Are you getting the most out of your visit? Here are seven mistakes to avoid:

1. Not prioritizing your questions

Making a list of questions for your doctor is smart, but some patients come with dozens of questions, Ofri said. That means you’ll get only superficial answers, or the doctor will simply run out of time.

Prioritize one to three of most important things you want to ask. You might even want to ask your doctor which questions she thinks are the most important.

2. Not honing your story

“I have some patients who will come in and will tell me the story starting when they were 5 years old and bring it all the way up to the present and there will be a lot of time lost on things that probably aren’t relevant,” Ofri noted.

At the other end of the spectrum, some patients simply tell her to read their chart. But that may not be an accurate reflection of what’s going on, she said.

Doctors want to hear the problem in your own words. Really think about what’s important. Work on your story so you can get the key points out in a few minutes.

3. Expecting the doctor to solve it all

Not every pain can be diagnosed in the way you might want, Ofri said. There are some things doctors can’t specifically explain.

Many health issues relate to what you do in your life — diet, exercise routine, amount of stress — and that's not easily “curable” by a doctor or a prescription. Realize that getting better may require major changes in your lifestyle.

RELATED: Doctor, ER or urgent care? Guidelines for when to go where

4. Thinking good medicine is defined by tests

“There’s a common expectation that every problem will merit some kind of thing — such as a CT scan, or a blood test or an endoscopy or antibiotic — and if you don’t get that thing, then that wasn’t a visit,” Ofri noted.

If your physician is taking a good history to ferret out the problem, many of those tests can be avoided. In the U.S., doctors over-order tests excessively, partly because they fear malpractice suits, but partly because patients expect it, she added.

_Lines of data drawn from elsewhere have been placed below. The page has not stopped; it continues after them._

/-- Registers of the ridge block, part 0 (R525). -/
def regTable.ridge0 : List RegRow := [
  ⟨0x700000, [(0x100, 32)], [⟨0, 1, .rw⟩, ⟨1, 2, .rwl⟩]⟩,
  ⟨0x700004, [(0x100, 32)], [⟨0, 32, .rwt⟩]⟩,
  ⟨0x700008, [(0x100, 32)], [⟨0, 3, .ro⟩, ⟨4, 4, .ro⟩, ⟨8, 1, .ro⟩, ⟨9, 1, .ro⟩]⟩,
  ⟨0x70000C, [(0x100, 32)], [⟨0, 1, .w1c⟩, ⟨1, 1, .w1c⟩]⟩,
  ⟨0x700010, [(0x100, 32)], [⟨0, 32, .rc⟩]⟩,
  ⟨0x700014, [(0x100, 32)], [⟨0, 32, .rc⟩]⟩,
  ⟨0x700018, [(0x100, 32)], [⟨0, 32, .rc⟩]⟩,
  ⟨0x70001C, [(0x100, 32)], [⟨0, 32, .rc⟩]⟩,
  ⟨0x700020, [(0x100, 32)], [⟨0, 32, .rc⟩]⟩,
  ⟨0x700024, [(0x100, 32)], [⟨0, 32, .rc⟩]⟩,
  ⟨0x700028, [(0x100, 32)], [⟨0, 32, .rc⟩]⟩,
  ⟨0x70002C, [(0x100, 32)], [⟨0, 32, .rc⟩]⟩,
  ⟨0x704000, [(0x40, 16)], [⟨0, 1, .rw⟩, ⟨1, 1, .rwl⟩, ⟨16, 16, .rwl⟩]⟩,
  ⟨0x704004, [(0x40, 16)], [⟨0, 16, .rwl⟩]⟩,
  ⟨0x704008, [(0x40, 16)], [⟨0, 4, .rwt⟩, ⟨4, 10, .rwt⟩, ⟨14, 14, .rwt⟩]⟩,
  ⟨0x70400C, [(0x40, 16)], [⟨0, 16, .rwt⟩, ⟨16, 16, .rwt⟩]⟩,
  ⟨0x704010, [(0x40, 16)], [⟨0, 16, .rwt⟩]⟩,
  ⟨0x704014, [(0x40, 16)], [⟨0, 16, .ro⟩]⟩,
  ⟨0x704018, [(0x40, 16)], [⟨0, 24, .ro⟩]⟩,
  ⟨0x70401C, [(0x40, 16)], [⟨0, 24, .ro⟩]⟩]

/-- Registers of the ridge block, part 1 (R525). -/
def regTable.ridge1 : List RegRow := [
  ⟨0x704020, [(0x40, 16)], [⟨0, 1, .w1c⟩, ⟨1, 1, .w1c⟩, ⟨2, 1, .w1c⟩, ⟨3, 1, .w1c⟩]⟩,
  ⟨0x704024, [(0x40, 16)], [⟨0, 32, .rc⟩]⟩,
  ⟨0x704028, [(0x40, 16)], [⟨0, 32, .rc⟩]⟩,
  ⟨0x706000, [], [⟨0, 9, .rwt⟩, ⟨16, 16, .rwt⟩]⟩,
  ⟨0x706004, [], [⟨0, 4, .rwt⟩, ⟨4, 1, .rwt⟩]⟩,
  ⟨0x706008, [], [⟨0, 14, .rwt⟩, ⟨16, 14, .rwt⟩]⟩,
  ⟨0x70600C, [], [⟨0, 9, .ro⟩]⟩,
  ⟨0x706010, [], [⟨0, 32, .rc⟩]⟩,
  ⟨0x706014, [], [⟨0, 32, .rc⟩]⟩,
  ⟨0x706018, [], [⟨0, 32, .rc⟩]⟩,
  ⟨0x70601C, [], [⟨0, 32, .rc⟩]⟩,
  ⟨0x706020, [], [⟨0, 32, .rc⟩]⟩,
  ⟨0x706024, [], [⟨0, 32, .rc⟩]⟩,
  ⟨0x706028, [], [⟨0, 32, .rc⟩]⟩]

/-- The ridge block (R509). -/
def block.ridge : Block := ⟨0x700000, 0x70603F, regTable.ridge0 ++ regTable.ridge1⟩

/-- Registers of the hip block, part 0 (R525). -/
def regTable.hip0 : List RegRow := [
  ⟨0x780000, [(0x100, 8)], [⟨0, 1, .rw⟩, ⟨1, 1, .rwl⟩]⟩,
  ⟨0x780004, [(0x100, 8)], [⟨0, 32, .rwt⟩]⟩,
  ⟨0x780008, [(0x100, 8)], [⟨0, 2, .ro⟩, ⟨4, 2, .ro⟩, ⟨16, 16, .ro⟩]⟩,
  ⟨0x78000C, [(0x100, 8)], [⟨0, 1, .w1c⟩, ⟨1, 1, .w1c⟩, ⟨2, 1, .w1c⟩, ⟨3, 1, .w1c⟩]⟩,
  ⟨0x780010, [(0x100, 8)], [⟨0, 32, .rc⟩]⟩,
  ⟨0x780014, [(0x100, 8)], [⟨0, 32, .rc⟩]⟩,
  ⟨0x780018, [(0x100, 8)], [⟨0, 32, .rc⟩]⟩,
  ⟨0x78001C, [(0x100, 8)], [⟨0, 32, .rc⟩]⟩,
  ⟨0x780020, [(0x100, 8)], [⟨0, 32, .rc⟩]⟩,
  ⟨0x780024, [(0x100, 8)], [⟨0, 32, .rc⟩]⟩,
  ⟨0x780028, [(0x100, 8)], [⟨0, 32, .rc⟩]⟩,
  ⟨0x781000, [], [⟨0, 4, .rwt⟩, ⟨4, 8, .rwt⟩, ⟨16, 8, .rwt⟩]⟩,
  ⟨0x781004, [], [⟨0, 32, .rwl⟩]⟩,
  ⟨0x781008, [], [⟨0, 16, .ro⟩, ⟨16, 8, .ro⟩, ⟨24, 4, .ro⟩, ⟨28, 1, .ro⟩]⟩,
  ⟨0x78100C, [], [⟨0, 1, .w1c⟩, ⟨1, 1, .w1c⟩]⟩,
  ⟨0x781010, [], [⟨0, 32, .rc⟩]⟩]

/-- The hip block (R509). -/
def block.hip : Block := ⟨0x780000, 0x78101F, regTable.hip0⟩

/-- Registers of the gauge block, part 0 (R525). -/
def regTable.gauge0 : List RegRow := [
  ⟨0x800000, [(0x4000, 2)], [⟨0, 1, .rw⟩, ⟨1, 1, .rwl⟩]⟩,
  ⟨0x800004, [(0x4000, 2)], [⟨0, 8, .rwt⟩, ⟨8, 8, .rwt⟩, ⟨16, 1, .rwt⟩, ⟨17, 1, .rwt⟩]⟩,
  ⟨0x800008, [(0x4000, 2)], [⟨0, 14, .rwt⟩]⟩,
  ⟨0x80000C, [(0x4000, 2)], [⟨0, 8, .rwt⟩]⟩,
  ⟨0x800010, [(0x4000, 2)], [⟨0, 5, .ro⟩, ⟨5, 3, .ro⟩, ⟨8, 1, .ro⟩, ⟨9, 1, .ro⟩, ⟨10, 4, .ro⟩]⟩,
  ⟨0x800014, [(0x4000, 2)], [⟨0, 1, .w1c⟩, ⟨1, 1, .w1c⟩, ⟨2, 1, .w1c⟩, ⟨3, 1, .w1c⟩, ⟨4, 1, .w1c⟩, ⟨5, 1, .w1c⟩, ⟨6, 1, .w1c⟩, ⟨7, 1, .w1c⟩, ⟨8, 1, .w1c⟩, ⟨9, 1, .w1c⟩]⟩,
  ⟨0x800018, [(0x4000, 2)], [⟨0, 5, .wo⟩, ⟨31, 1, .wo⟩]⟩,
  ⟨0x80001C, [(0x4000, 2)], [⟨0, 1, .wo⟩]⟩,
  ⟨0x800020, [(0x4000, 2)], [⟨0, 32, .rc⟩]⟩,
  ⟨0x800024, [(0x4000, 2)], [⟨0, 32, .rc⟩]⟩,
  ⟨0x800028, [(0x4000, 2)], [⟨0, 32, .rc⟩]⟩,
  ⟨0x80002C, [(0x4000, 2)], [⟨0, 32, .rc⟩]⟩,
  ⟨0x800030, [(0x4000, 2)], [⟨0, 32, .rc⟩]⟩,
  ⟨0x800034, [(0x4000, 2)], [⟨0, 32, .rc⟩]⟩,
  ⟨0x800038, [(0x4000, 2)], [⟨0, 32, .rc⟩]⟩,
  ⟨0x80003C, [(0x4000, 2)], [⟨0, 32, .rc⟩]⟩,
  ⟨0x800400, [(0x4000, 2), (0x20, 28)], [⟨0, 1, .rw⟩, ⟨1, 4, .rwt⟩, ⟨5, 5, .rwt⟩, ⟨10, 2, .rwt⟩, ⟨12, 4, .rwt⟩, ⟨16, 5, .rwt⟩, ⟨21, 1, .rwt⟩, ⟨22, 1, .rwt⟩, ⟨23, 3, .rwt⟩, ⟨26, 5, .rwt⟩]⟩,
  ⟨0x800404, [(0x4000, 2), (0x20, 28)], [⟨0, 4, .rwt⟩, ⟨4, 4, .rwt⟩, ⟨8, 3, .rwt⟩, ⟨11, 4, .rwt⟩, ⟨15, 4, .rwt⟩, ⟨19, 7, .rwt⟩, ⟨26, 5, .rwt⟩]⟩,
  ⟨0x800408, [(0x4000, 2), (0x20, 28)], [⟨0, 24, .rwt⟩]⟩,
  ⟨0x80040C, [(0x4000, 2), (0x20, 28)], [⟨0, 32, .rwt⟩]⟩]

/-- Registers of the gauge block, part 1 (R525). -/
def regTable.gauge1 : List RegRow := [
  ⟨0x800410, [(0x4000, 2), (0x20, 28)], [⟨0, 32, .rwt⟩]⟩,
  ⟨0x800414, [(0x4000, 2), (0x20, 28)], [⟨0, 1, .ro⟩, ⟨1, 1, .ro⟩, ⟨2, 1, .ro⟩, ⟨3, 1, .ro⟩, ⟨4, 3, .ro⟩, ⟨7, 1, .ro⟩]⟩,
  ⟨0x800418, [(0x4000, 2), (0x20, 28)], [⟨0, 32, .ro⟩]⟩,
  ⟨0x80041C, [(0x4000, 2), (0x20, 28)], [⟨0, 32, .ro⟩]⟩,
  ⟨0x800800, [(0x4000, 2), (0x4, 128)], [⟨0, 32, .rwt⟩]⟩,
  ⟨0x800C00, [(0x4000, 2), (0x4, 64)], [⟨0, 32, .ro⟩]⟩]

/-- The gauge block (R509). -/
def block.gauge : Block := ⟨0x800000, 0x804CFF, regTable.gauge0 ++ regTable.gauge1⟩

/-- Registers of the mgmt block, part 0 (R525). -/
def regTable.mgmt0 : List RegRow := [
  ⟨0x900000, [], [⟨0, 1, .ro⟩, ⟨1, 1, .ro⟩, ⟨2, 2, .ro⟩]⟩,
  ⟨0x900004, [], [⟨0, 1, .w1c⟩, ⟨1, 1, .w1c⟩, ⟨2, 1, .w1c⟩, ⟨3, 1, .w1c⟩, ⟨4, 1, .w1c⟩, ⟨5, 1, .w1c⟩, ⟨6, 1, .w1c⟩, ⟨7, 1, .w1c⟩, ⟨8, 1, .w1c⟩]⟩,
  ⟨0x900008, [], [⟨0, 6, .ro⟩]⟩,
  ⟨0x90000C, [], [⟨0, 1, .wo⟩, ⟨1, 1, .wo⟩]⟩,
  ⟨0x900024, [], [⟨0, 32, .rc⟩]⟩,
  ⟨0x900028, [], [⟨0, 8, .rwt⟩]⟩,
  ⟨0x90002C, [], [⟨0, 16, .ro⟩]⟩,
  ⟨0x900038, [], [⟨0, 15, .rw⟩, ⟨31, 1, .rw⟩]⟩,
  ⟨0x90003C, [], [⟨0, 32, .rw⟩]⟩,
  ⟨0x900040, [], [⟨0, 1, .wo⟩, ⟨1, 1, .wo⟩]⟩,
  ⟨0x900044, [], [⟨0, 8, .ro⟩, ⟨8, 1, .ro⟩]⟩,
  ⟨0x900048, [], [⟨0, 32, .ro⟩]⟩,
  ⟨0x90004C, [], [⟨0, 14, .rwt⟩]⟩,
  ⟨0x900050, [], [⟨0, 1, .ro⟩, ⟨1, 1, .ro⟩, ⟨16, 16, .ro⟩]⟩,
  ⟨0x900100, [], [⟨0, 12, .rwt⟩]⟩,
  ⟨0x900104, [], [⟨0, 1, .ro⟩, ⟨1, 1, .ro⟩, ⟨2, 1, .ro⟩, ⟨3, 1, .ro⟩, ⟨4, 1, .ro⟩, ⟨5, 1, .ro⟩]⟩,
  ⟨0x900108, [], [⟨0, 14, .ro⟩]⟩,
  ⟨0x90010C, [], [⟨0, 32, .ro⟩]⟩,
  ⟨0x900110, [], [⟨0, 32, .rc⟩]⟩,
  ⟨0x900114, [], [⟨0, 32, .rc⟩]⟩]

/-- Registers of the mgmt block, part 1 (R525). -/
def regTable.mgmt1 : List RegRow := [
  ⟨0x900118, [], [⟨0, 16, .rw⟩]⟩,
  ⟨0x90011C, [], [⟨0, 32, .ro⟩]⟩,
  ⟨0x900120, [], [⟨0, 16, .ro⟩]⟩,
  ⟨0x900124, [], [⟨0, 1, .ro⟩]⟩,
  ⟨0x900010, [(0x4, 5)], [⟨0, 32, .rc⟩]⟩,
  ⟨0x900030, [(0x4, 2)], [⟨0, 7, .ro⟩, ⟨7, 1, .ro⟩]⟩]

/-- The mgmt block (R509). -/
def block.mgmt : Block := ⟨0x900000, 0x9001FF, regTable.mgmt0 ++ regTable.mgmt1⟩

/-- Registers of the maint block, part 0 (R525). -/
def regTable.maint0 : List RegRow := [
  ⟨0x904000, [(0x8, 16)], [⟨0, 4, .rwt⟩, ⟨4, 1, .rwt⟩, ⟨8, 24, .rwt⟩]⟩,
  ⟨0x904004, [(0x8, 16)], [⟨0, 32, .rwt⟩]⟩,
  ⟨0x904100, [(0x10, 16)], [⟨0, 16, .ro⟩, ⟨16, 2, .ro⟩]⟩,
  ⟨0x904104, [(0x10, 16)], [⟨0, 32, .ro⟩]⟩,
  ⟨0x904108, [(0x10, 16)], [⟨0, 32, .ro⟩]⟩,
  ⟨0x90410C, [(0x10, 16)], [⟨0, 32, .ro⟩]⟩,
  ⟨0x904200, [], [⟨0, 5, .ro⟩]⟩,
  ⟨0x904204, [], [⟨0, 1, .w1c⟩, ⟨1, 1, .w1c⟩, ⟨2, 1, .w1c⟩]⟩,
  ⟨0x904208, [], [⟨0, 32, .rc⟩]⟩,
  ⟨0x90420C, [], [⟨0, 32, .rc⟩]⟩,
  ⟨0x904210, [], [⟨0, 32, .rc⟩]⟩,
  ⟨0x904214, [], [⟨0, 32, .rc⟩]⟩]

/-- The maint block (R509). -/
def block.maint : Block := ⟨0x904000, 0x904217, regTable.maint0⟩

/-- The blocks of R509 that hold registers. -/
def blocks : List Block := [block.global, block.time, block.timing, block.ports, block.octets, block.trig, block.thatch, block.purlin, block.queue, block.cores, block.shared, block.shingle, block.shq, block.ridge, block.hip, block.gauge, block.mgmt, block.maint]

/-- Whether `off` is one of the offsets that the (stride, count) list reaches. -/
def inDims : List (Nat × Nat) → Nat → Bool
  | [], off => off == 0
  | (st, n) :: ds, off => inDims2 st n ds off
where
  /-- One dimension: the index is the quotient; a further dimension lies inside the stride. -/
  inDims2 (st n : Nat) : List (Nat × Nat) → Nat → Bool
    | [], off => off % st == 0 && decide (off / st < n)
    | [(st2, n2)], off =>
      decide (off / st < n) && (off % st) % st2 == 0 && decide (off % st / st2 < n2)
    | _ :: _ :: _, _ => false

/-- The register at a byte address, none where the map holds none (R509, R510). -/
def regAt (addr : Nat) : Option RegRow :=
  match blocks.find? (fun b => decide (b.first ≤ addr) && decide (addr ≤ b.last)) with
  | none => none
  | some b => b.regs.find? (fun r => decide (r.base ≤ addr) && inDims r.dims (addr - r.base))

/-- The value a register holds after a cold reset (R23); "image", "ledger" and "start-up" fields are 0
until start-up loads them (R516). (log 3: DESIGN CHOICE) -/
def regReset (addr : Nat) : BitVec 32 :=
  if addr = 0x0 then 0x5196E711#32
  else if 0x2004C ≤ addr ∧ addr < 0x2604C ∧ (addr - 0x2004C) % 0x100 = 0 then 0xC400#32
  else if addr = 0x300084 then 0x7FFFFF#32
  else if addr = 0x781008 then 0xF000000#32
  else if 0x800010 ≤ addr ∧ addr < 0x808010 ∧ (addr - 0x800010) % 0x4000 = 0 then 0x80#32
  else if addr = 0x900000 then 0x4#32
  else if addr = 0x900008 then 0x15#32
  else if addr = 0x90002C then 0x1#32
  else 0

end Sys2Proof.Machine
end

That approach can be dangerous because every test has side effects. It can also lead to false positives: if you do enough tests on a healthy person, something will eventually come up as “abnormal,” Ofri said.

“Good medicine is when your doctor takes careful history and maybe picks a single important test or maybe no test at all. Maybe there’s a watchful waiting or collecting more data,” she added.

5. Not asking about side effects

Most medications have a long list of side-effects because drug manufacturers are required to include everything anyone has ever reported, Ofri said. Doctors won’t discuss each one.

“If you multiply a complex illness times many complex medications and each one of those has many complex side-effects, you’re talking about 500 data points,” she noted. “The doctor may have told you about 300 of the important ones, but left out the one you end up with.”

So ask: Are there any important side-effects I should know about?

6. Not telling your doctor you cut your pills in half

For some medications, it's fine to cut the pill in half; for others, it’s critical not to do it. Some patients divide pills because of costs, or because they’re worried about side-effects like sexual dysfunction or headaches.

Whatever the reason, Ofri wants to know.

“I’m not going to get angry at a patient; in fact, I’ll be grateful that they told me,” she said. She can tell a patient whether it’s dangerous to cut the pill in half or not, and she can look for alternatives if the drug is too expensive or has too many side-effects.

7. Expecting a precise prognosis

For doctors, giving a diagnosis is different than providing a prognosis.

“The science of prognostication is very imperfect,” Ofri said. “To say ‘You have six months to live,’ that’s a very hard thing to do… no one has the crystal ball for a particular patient with their genetics and their environment and their diet.”

For someone facing a terminal illness, she’ll say: On average, here’s the range people with your condition live. Let’s hope for the best, but let’s also plan for the worst.

“That to me is the most honest I can be,” Ofri said.